We've been haphazard about masking all along and it really hasn't made a huge difference -- waves have been driven by vaccination and the virulence of the mutation, as well as seasonality. Masks likely help on the margins, especially in places like grocery stores and other indoor locations where they are open to the general public and you have no idea who you might be coming into contact with and what their vaccination status is or how careful they are. But schools are a closed environment, especially now. And privates have leeway to mandate vaccines and travel quarantines and other things that public schools will likely have more trouble implementing. It's just not clear that there is a strong argument for masking anymore.



Our school strongly encouraged surgical/N95. But we were laughed by moms on this board when someone mentioned it.
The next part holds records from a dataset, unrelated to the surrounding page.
-- ==== Sys2Proof/Machine/Ops.lean ====
section
/-! DEFINITION. Taking a trap and returning from one (R197 to R203, R212), and how an issued instruction ends (R216,
R232). Reads and writes of registers are in Machine/Base and Machine/Operands, of memory in Machine/Access and
Machine/View. -/
namespace Sys2Proof.Machine

/-- ECAUSE.CODE (R197). -/
def Cause.code : Cause → Nat
  | .illegal => 1 | .operand => 2 | .strand => 3 | .empty => 4 | .privilege => 5 | .address => 6 | .localperm => 7
  | .pagefault => 8 | .poison => 9 | .fetchbound => 0xA | .syncstate => 0xB | .dequefull => 0xC | .software => 0xD
  | .mismatch => 0xE | .savefault => 0xF | .engine => 0x10

/-- ECAUSE.STRN (R79). -/
def strnCode : StrandK → Nat
  | .main => 0 | .matrix => 1 | .copy => 2

/-- ECAUSE for a trap on a strand (R79, R202). -/
def Trap.ecause (t : Trap) (k : StrandK) : BitVec 16 := BitVec.ofNat 16 (strnCode k * 256 + t.opnd * 1024 + t.cause.code)

/-- No producer targets s56 to s63 (R202). -/
def Seat.topFull (x : Seat) : Bool := (upto 8).all (fun i => x.full (56 + i))

/-- A double fault halts the core; its virtual device is torn down (R212, R213). -/
def State.doubleFault (s : State) (c k : Nat) : State :=
  let vd := (s.seat c k).vdev
  (s.teardown vd).modCore c (fun x => { x with halted := true })

/-- The handler data area at trap entry: HS56 to HS63, HSTAT, HFST, HSEGB (R201). -/
def State.handlerArea (s : State) (c k : Nat) : List Byte :=
  let x := s.seat c k
  (upto 8).flatMap (fun i => leBytes (x.reg (56 + i)).toNat 8) ++ leBytes ((s.core c).status k) 8
    ++ leBytes x.fstat.toNat 8 ++ leBytes x.segb 8

/-- The registers of a seat at trap entry (R202). -/
def Seat.entered (x : Seat) (inst : HRec) (p : PendTrap) : Seat :=
  { x with
    hnd := true, rsm := true, epc := p.pc, ecause := p.trap.ecause p.strn, eval := p.trap.val
    repSys := (x.strand p.strn).rep, segb := inst.hbnd, pend := none
    held := some { inst := inst, trap := p.trap, strn := p.strn, mpc := x.main.pc, mrep := x.main.rep,
                   mblk := x.main.blk, save := p.save, res := x.resume }
    main := { x.main with pc := ⟨inst.hseg, inst.hent⟩, rep := {}, hold := false, blk := .none, fbuf := [] } }

/-- Trap entry, its waits over (R202). -/
def State.enterTrap (s : State) (c k : Nat) (inst : HRec) (p : PendTrap) : State :=
  (s.locWrite c (inst.area k) (s.handlerArea c k)).modSeat c k (fun x => x.entered inst p)

/-- A trap entry that waited for the producers of s56 to s63 goes on where they have completed. -/
def State.settleTrap (s : State) (c k : Nat) : State :=
  let x := s.seat c k
  match x.pend, (s.core c).hinst with
  | some p, some inst => if x.topFull then s.enterTrap c k inst p else s
  | some _, none => s.doubleFault c k
  | none, _ => s

/-- Every member of the gang of a trapping thread records EPC (R26). -/
def State.gangEpc (s : State) (a : Agent) (pc : Pc) : State :=
  match (s.core a.core).gang with
  | some g =>
    if g.seat = a.seat ∧ a.strn = .main then
      s.modCores (fun _ x => match x.gang with
        | some h => if h.leader = g.leader then x.modSeat h.seat (fun t => { t with epc := pc }) else x
        | none => x)
    else s
  | none => s

/-- A trap raised on a strand (R202), a tile instruction of the seat at its row-group boundary (R69): a double fault without
a handler or inside it, else its entry, at once or when the producers of s56 to s63 have completed. -/
def State.takeTrap (s : State) (a : Agent) (t : Trap) (save : Bool) : State :=
  let s := s.settle a.core a.seat
  let x := s.seat a.core a.seat
  let s1 := { s with walks := s.walks.filter (fun w => !(w.core == a.core && w.seat == a.seat))
                     logs := s.logs.filter (fun r => !(r.core == a.core && r.seat == a.seat)) }
  match (s.core a.core).hinst with
  | none =>
    (s1.modSeat a.core a.seat (fun x => { x with ecause := t.ecause a.strn, eval := t.val })).doubleFault a.core a.seat
  | some inst =>
    if x.hnd then
      (s1.modSeat a.core a.seat (fun x => { x with ecause := t.ecause a.strn, eval := t.val })).doubleFault a.core a.seat
    else
      let pc := (s.strand a).pc
      let p : PendTrap := { trap := t, strn := a.strn, pc := pc, save := save }
      let s2 := if save then s1 else s1.gangEpc a pc
      if x.topFull then s2.enterTrap a.core a.seat inst p
      else s2.modSeat a.core a.seat (fun x => { x with pend := some p })

/-- Words of a context after its stopped operation has been restarted (R306, R308). -/
def EngWords.restart (e : EngWords) : EngWords := if e.stopped then { e with stopped := false, efrst := 0 } else e

/-- Restart the operation of the timeline that an ENGINE fault named (R306). -/
def Core.restartEng (x : Core) (tl : Nat) : Core :=
  if tl < 4 then x.setCtx tl { x.ctx tl with eng := (x.ctx tl).eng.restart }
  else if tl = 4 then { x with mat := { x.mat with eng := x.mat.eng.restart } }
  else x

/-- The registers of a seat at ERET (R202): `hs` holds HS56 to HS63, then HSTAT, HFST, HSEGB. -/
def Seat.returned (x : Seat) (h : Held) (hs : List Byte) : Seat :=
  let x1 := (upto 8).foldl (fun (x : Seat) i =>
    (x.setReg (56 + i) (BitVec.ofNat 64 (numAt hs (8 * i) 8))).setFull (56 + i) true) x
  let x2 := x1.setFlags (numAt hs 0x40 8)
  let x3 := { x2 with
    fstat := BitVec.ofNat 7 (numAt hs 0x48 8), segb := numAt hs 0x50 8 % 2 ^ 16, hnd := false
    resume := x.rsm && (h.res || (!h.save && h.strn == StrandK.main))
    rsm := false, held := none, main := { x.main with pc := h.mpc, rep := h.mrep, blk := h.mblk, fbuf := [] }, repSys := {} }
  let back := if h.strn = StrandK.main then h.ret.getD x.epc else x.epc
  let x4 := x3.modStrand h.strn (fun t => { t with pc := back, rep := x.repSys, blk := .none, fbuf := [] })
  let x5 := if h.save then x4.modStrand StrandK.main (fun t => { t with blk := h.mblk }) else x4
  h.fins.foldl (fun (x : Seat) e =>
    let x1 := match e.1 with | some (n, v) => x.setReg n v | none => x
    match e.2 with | some (n, b) => x1.setP n b | none => x1) x5

/-- Return from the handler of a seat (R202), with the engine restart of R306 and a retirement that waited (R203). -/
def State.leaveHandler (s : State) (c k : Nat) (h : Held) : State :=
  let hs := s.locRead c (h.inst.area k) 0x58
  let s1 := s.modSeat c k (fun x => x.returned h hs)
  let s2 := if h.trap.cause = .engine then s1.modCore c (fun x => x.restartEng (h.trap.val.toNat / 2 ^ 56 % 16)) else s1
  if (s2.seat c k).ending then s2.retireNow c k else s2

/-! ### How an instruction ends -/

/-- The state after an instruction that did not complete. -/
def stopped (s : State) (st : Stop) (s' : State) : State :=
  match st with
  | .trap t => s.takeTrap s.cur t false
  | .trapAt t => s'.takeTrap s.cur t false
  | .wait => s
  | .waitAt => s'
  | .double => s.doubleFault s.cur.core s.cur.seat

/-- An instruction that goes on in sequence. -/
def issue (h : Head) (body : M Unit) (s : State) : Out :=
  if guardOk h s.me then
    match body s with
    | .ok _ s' => .next (s'.advance h)
    | .error st s' => .next (stopped s st s')
  else .next (s.advance h)

/-- An instruction that answers the next IDX, and whether it branches there (R248). -/
def jump (h : Head) (body : M (Bool × Nat)) (s : State) : Out :=
  if guardOk h s.me then
    match body s with
    | .ok (t, i) s' => .next ((s'.goto t i).hints h)
    | .error st s' => .next (stopped s st s')
  else .next (s.advance h)

/-- An instruction that sets everything itself, its hints included. -/
def leave (h : Head) (body : M Unit) (s : State) : Out :=
  if guardOk h s.me then
    match body s with
    | .ok _ s' => .next s'
    | .error st s' => .next (stopped s st s')
  else .next (s.advance h)

/-- Families 0x4 to 0x8, 0xC and 0xD are a double fault in the handler (R203). The rule names no code that such a double fault
leaves in ECAUSE: ECAUSE stays as it stands (log 109). -/
def noHandler : M Unit := do
  let x ← me
  if x.hnd then throw .double else pure ()

/-- The IDX after the issuer's instruction (R248). -/
def nextIdx : M Nat := do
  let a ← look State.cur
  let t ← look (fun s => s.strand a)
  pure ((t.pc.idx + 1) % 2 ^ 32)

end Sys2Proof.Machine
end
If you don't want to wear masks you can always find an excuse.
We are grateful that our school hasn't had any in-school transmission so far, despite 10%-15% students have had positive tests at some point in the weekly testing.

Anonymous
Anonymous wrote:
Anonymous wrote:
Anonymous wrote:https://www.npr.org/sections/health-shots/2022/02/21/1081810074/omicron-ba2-variant-spread

Reasons:

1. Second OMICRON wave will move quickly when BA.2 gets a foothold.
2. Schools are now major sources of transmission (different from earlier in the pandemic)
3. Most kids younger than 12 have only had two shots, if any
4. Masks optional policies will enable rapid spread, taking out classrooms and schools with wide spread sickness within a few weeks


That's what they said when schools opened in the Fall. Then...a big nothingburger.

Same song, different verse. Yawn.


What? Omicron had shut everything down again. More people died. Kids got COVID. It wasn't a nothingburger. You don't remember?


I'm the PP. Our schools remained open during Omicron. People died, but people die all the time and now, if they're not vaccinated, it is their fault. Kids getting COVID is not a big deal. Yes, I remember. I remember my kid being happy to be in school once again.
Anonymous
Funny show many states have been mask fee for over 12 months now. Lmao DC.